For the records that follow, please set down exactly the lines between the one holding "r.held := rfl" and the one holding "s.ring.respBase := by", inclusive, and only those.
------
@[simp] theorem Ring.markStale_state (r : Ring) (u : StatusUnit) : (r.markStale u).state = r.state := by
  unfold Ring.markStale; split <;> rfl
@[simp] theorem Ring.markStale_reqBase (r : Ring) (u : StatusUnit) : (r.markStale u).reqBase = r.reqBase := by
  unfold Ring.markStale; split <;> rfl
@[simp] theorem Ring.markStale_reqSize (r : Ring) (u : StatusUnit) : (r.markStale u).reqSize = r.reqSize := by
  unfold Ring.markStale; split <;> rfl
@[simp] theorem Ring.markStale_respBase (r : Ring) (u : StatusUnit) : (r.markStale u).respBase = r.respBase := by
  unfold Ring.markStale; split <;> rfl
@[simp] theorem Ring.markStale_respSize (r : Ring) (u : StatusUnit) : (r.markStale u).respSize = r.respSize := by
  unfold Ring.markStale; split <;> rfl
@[simp] theorem Ring.markStale_statusBase (r : Ring) (u : StatusUnit) : (r.markStale u).statusBase = r.statusBase := by
  unfold Ring.markStale; split <;> rfl
@[simp] theorem Ring.markStale_consumer (r : Ring) (u : StatusUnit) : (r.markStale u).consumer = r.consumer := by
  unfold Ring.markStale; split <;> rfl
@[simp] theorem Ring.markStale_producer (r : Ring) (u : StatusUnit) : (r.markStale u).producer = r.producer := by
  unfold Ring.markStale; split <;> rfl
@[simp] theorem Ring.markStale_mirror (r : Ring) (u : StatusUnit) : (r.markStale u).mirror = r.mirror := by
  unfold Ring.markStale; split <;> rfl
@[simp] theorem Ring.markStale_held (r : Ring) (u : StatusUnit) : (r.markStale u).held = r.held := by
  unfold Ring.markStale; split <;> rfl
@[simp] theorem Ring.markStale_exec (r : Ring) (u : StatusUnit) : (r.markStale u).exec = r.exec := by
  unfold Ring.markStale; split <;> rfl
@[simp] theorem Ring.markStale_pend (r : Ring) (u : StatusUnit) : (r.markStale u).pend = r.pend := by
  unfold Ring.markStale; split <;> rfl
@[simp] theorem Ring.markStale_reserved (r : Ring) (u : StatusUnit) : (r.markStale u).reserved = r.reserved := by
  unfold Ring.markStale; split <;> rfl
@[simp] theorem Ring.markStale_queue (r : Ring) (u : StatusUnit) : (r.markStale u).queue = r.queue := by
  unfold Ring.markStale; split <;> rfl
@[simp] theorem Ring.markStale_waiting (r : Ring) (u : StatusUnit) : (r.markStale u).waiting = r.waiting := by
  unfold Ring.markStale; split <;> rfl
@[simp] theorem Ring.markStale_lost (r : Ring) (u : StatusUnit) : (r.markStale u).lost = r.lost := by
  unfold Ring.markStale; split <;> rfl
@[simp] theorem Ring.markStale_attn (r : Ring) (u : StatusUnit) : (r.markStale u).attn = r.attn := by
  unfold Ring.markStale; split <;> rfl
@[simp] theorem Ring.postEvent_state (r : Ring) (e : Event) : (r.postEvent e).state = r.state := by
  unfold Ring.postEvent; split <;> (try split) <;> simp
@[simp] theorem Ring.postEvent_reqBase (r : Ring) (e : Event) : (r.postEvent e).reqBase = r.reqBase := by
  unfold Ring.postEvent; split <;> (try split) <;> simp
@[simp] theorem Ring.postEvent_reqSize (r : Ring) (e : Event) : (r.postEvent e).reqSize = r.reqSize := by
  unfold Ring.postEvent; split <;> (try split) <;> simp
@[simp] theorem Ring.postEvent_respBase (r : Ring) (e : Event) : (r.postEvent e).respBase = r.respBase := by
  unfold Ring.postEvent; split <;> (try split) <;> simp
@[simp] theorem Ring.postEvent_respSize (r : Ring) (e : Event) : (r.postEvent e).respSize = r.respSize := by
  unfold Ring.postEvent; split <;> (try split) <;> simp
@[simp] theorem Ring.postEvent_statusBase (r : Ring) (e : Event) : (r.postEvent e).statusBase = r.statusBase := by
  unfold Ring.postEvent; split <;> (try split) <;> simp
@[simp] theorem Ring.postEvent_consumer (r : Ring) (e : Event) : (r.postEvent e).consumer = r.consumer := by
  unfold Ring.postEvent; split <;> (try split) <;> simp
@[simp] theorem Ring.postEvent_producer (r : Ring) (e : Event) : (r.postEvent e).producer = r.producer := by
  unfold Ring.postEvent; split <;> (try split) <;> simp
@[simp] theorem Ring.postEvent_mirror (r : Ring) (e : Event) : (r.postEvent e).mirror = r.mirror := by
  unfold Ring.postEvent; split <;> (try split) <;> simp
@[simp] theorem Ring.postEvent_held (r : Ring) (e : Event) : (r.postEvent e).held = r.held := by
  unfold Ring.postEvent; split <;> (try split) <;> simp
@[simp] theorem Ring.postEvent_exec (r : Ring) (e : Event) : (r.postEvent e).exec = r.exec := by
  unfold Ring.postEvent; split <;> (try split) <;> simp
@[simp] theorem Ring.postEvent_reserved (r : Ring) (e : Event) : (r.postEvent e).reserved = r.reserved := by
  unfold Ring.postEvent; split <;> (try split) <;> simp
@[simp] theorem Ring.postEvent_queue (r : Ring) (e : Event) : (r.postEvent e).queue = r.queue := by
  unfold Ring.postEvent; split <;> (try split) <;> simp
@[simp] theorem Ring.postEvent_waiting (r : Ring) (e : Event) : (r.postEvent e).waiting = r.waiting := by
  unfold Ring.postEvent; split <;> (try split) <;> simp
@[simp] theorem Ring.postEvent_attn (r : Ring) (e : Event) : (r.postEvent e).attn = r.attn := by
  unfold Ring.postEvent; split <;> (try split) <;> simp
@[simp] theorem Ring.respond_state (r : Ring) (a : Response) : (r.respond a).state = r.state := rfl
@[simp] theorem Ring.respond_reqBase (r : Ring) (a : Response) : (r.respond a).reqBase = r.reqBase := rfl
@[simp] theorem Ring.respond_reqSize (r : Ring) (a : Response) : (r.respond a).reqSize = r.reqSize := rfl
@[simp] theorem Ring.respond_respBase (r : Ring) (a : Response) : (r.respond a).respBase = r.respBase := rfl
@[simp] theorem Ring.respond_respSize (r : Ring) (a : Response) : (r.respond a).respSize = r.respSize := rfl
@[simp] theorem Ring.respond_statusBase (r : Ring) (a : Response) : (r.respond a).statusBase = r.statusBase := rfl
@[simp] theorem Ring.respond_consumer (r : Ring) (a : Response) : (r.respond a).consumer = r.consumer := rfl
@[simp] theorem Ring.respond_producer (r : Ring) (a : Response) : (r.respond a).producer = r.producer := rfl
@[simp] theorem Ring.respond_mirror (r : Ring) (a : Response) : (r.respond a).mirror = r.mirror := rfl
@[simp] theorem Ring.respond_held (r : Ring) (a : Response) : (r.respond a).held = r.held := rfl
@[simp] theorem Ring.respond_exec (r : Ring) (a : Response) : (r.respond a).exec = r.exec := rfl
@[simp] theorem Ring.respond_queue (r : Ring) (a : Response) : (r.respond a).queue = r.queue := rfl
@[simp] theorem Ring.respond_waiting (r : Ring) (a : Response) : (r.respond a).waiting = r.waiting := rfl
@[simp] theorem Ring.respond_stale (r : Ring) (a : Response) : (r.respond a).stale = r.stale := rfl
@[simp] theorem Ring.respond_lost (r : Ring) (a : Response) : (r.respond a).lost = r.lost := rfl
@[simp] theorem Ring.respond_attn (r : Ring) (a : Response) : (r.respond a).attn = r.attn := rfl
@[simp] theorem State.modSlot_ring_state (n : SlotId) (g : Slot → Slot) : (s.modSlot n g).ring.state = s.ring.state := by
  unfold State.modSlot; simp only []; split <;> simp
@[simp] theorem State.modSlot_ring_reqBase (n : SlotId) (g : Slot → Slot) : (s.modSlot n g).ring.reqBase = s.ring.reqBase := by
  unfold State.modSlot; simp only []; split <;> simp
@[simp] theorem State.modSlot_ring_reqSize (n : SlotId) (g : Slot → Slot) : (s.modSlot n g).ring.reqSize = s.ring.reqSize := by
  unfold State.modSlot; simp only []; split <;> simp
@[simp] theorem State.modSlot_ring_respBase (n : SlotId) (g : Slot → Slot) : (s.modSlot n g).ring.respBase = s.ring.respBase := by
  unfold State.modSlot; simp only []; split <;> simp
@[simp] theorem State.modSlot_ring_respSize (n : SlotId) (g : Slot → Slot) : (s.modSlot n g).ring.respSize = s.ring.respSize := by
  unfold State.modSlot; simp only []; split <;> simp
@[simp] theorem State.modSlot_ring_statusBase (n : SlotId) (g : Slot → Slot) : (s.modSlot n g).ring.statusBase = s.ring.statusBase := by
  unfold State.modSlot; simp only []; split <;> simp
@[simp] theorem State.modSlot_ring_consumer (n : SlotId) (g : Slot → Slot) : (s.modSlot n g).ring.consumer = s.ring.consumer := by
  unfold State.modSlot; simp only []; split <;> simp
@[simp] theorem State.modSlot_ring_producer (n : SlotId) (g : Slot → Slot) : (s.modSlot n g).ring.producer = s.ring.producer := by
  unfold State.modSlot; simp only []; split <;> simp
@[simp] theorem State.modSlot_ring_mirror (n : SlotId) (g : Slot → Slot) : (s.modSlot n g).ring.mirror = s.ring.mirror := by
  unfold State.modSlot; simp only []; split <;> simp
@[simp] theorem State.modSlot_ring_held (n : SlotId) (g : Slot → Slot) : (s.modSlot n g).ring.held = s.ring.held := by
  unfold State.modSlot; simp only []; split <;> simp
@[simp] theorem State.modSlot_ring_exec (n : SlotId) (g : Slot → Slot) : (s.modSlot n g).ring.exec = s.ring.exec := by
  unfold State.modSlot; simp only []; split <;> simp
@[simp] theorem State.modSlot_ring_pend (n : SlotId) (g : Slot → Slot) : (s.modSlot n g).ring.pend = s.ring.pend := by
  unfold State.modSlot; simp only []; split <;> simp
@[simp] theorem State.modSlot_ring_reserved (n : SlotId) (g : Slot → Slot) : (s.modSlot n g).ring.reserved = s.ring.reserved := by
  unfold State.modSlot; simp only []; split <;> simp
@[simp] theorem State.modSlot_ring_queue (n : SlotId) (g : Slot → Slot) : (s.modSlot n g).ring.queue = s.ring.queue := by
  unfold State.modSlot; simp only []; split <;> simp
@[simp] theorem State.modSlot_ring_waiting (n : SlotId) (g : Slot → Slot) : (s.modSlot n g).ring.waiting = s.ring.waiting := by
  unfold State.modSlot; simp only []; split <;> simp
@[simp] theorem State.modSlot_ring_lost (n : SlotId) (g : Slot → Slot) : (s.modSlot n g).ring.lost = s.ring.lost := by
  unfold State.modSlot; simp only []; split <;> simp
@[simp] theorem State.modSlot_ring_attn (n : SlotId) (g : Slot → Slot) : (s.modSlot n g).ring.attn = s.ring.attn := by
  unfold State.modSlot; simp only []; split <;> simp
------
### FINISHED EXERCISE
@[simp] theorem Ring.respond_held (r : Ring) (a : Response) : (r.respond a).held = r.held := rfl
@[simp] theorem Ring.respond_exec (r : Ring) (a : Response) : (r.respond a).exec = r.exec := rfl
@[simp] theorem Ring.respond_queue (r : Ring) (a : Response) : (r.respond a).queue = r.queue := rfl
@[simp] theorem Ring.respond_waiting (r : Ring) (a : Response) : (r.respond a).waiting = r.waiting := rfl
@[simp] theorem Ring.respond_stale (r : Ring) (a : Response) : (r.respond a).stale = r.stale := rfl
@[simp] theorem Ring.respond_lost (r : Ring) (a : Response) : (r.respond a).lost = r.lost := rfl
@[simp] theorem Ring.respond_attn (r : Ring) (a : Response) : (r.respond a).attn = r.attn := rfl
@[simp] theorem State.modSlot_ring_state (n : SlotId) (g : Slot → Slot) : (s.modSlot n g).ring.state = s.ring.state := by
  unfold State.modSlot; simp only []; split <;> simp
@[simp] theorem State.modSlot_ring_reqBase (n : SlotId) (g : Slot → Slot) : (s.modSlot n g).ring.reqBase = s.ring.reqBase := by
  unfold State.modSlot; simp only []; split <;> simp
@[simp] theorem State.modSlot_ring_reqSize (n : SlotId) (g : Slot → Slot) : (s.modSlot n g).ring.reqSize = s.ring.reqSize := by
  unfold State.modSlot; simp only []; split <;> simp
@[simp] theorem State.modSlot_ring_respBase (n : SlotId) (g : Slot → Slot) : (s.modSlot n g).ring.respBase = s.ring.respBase := by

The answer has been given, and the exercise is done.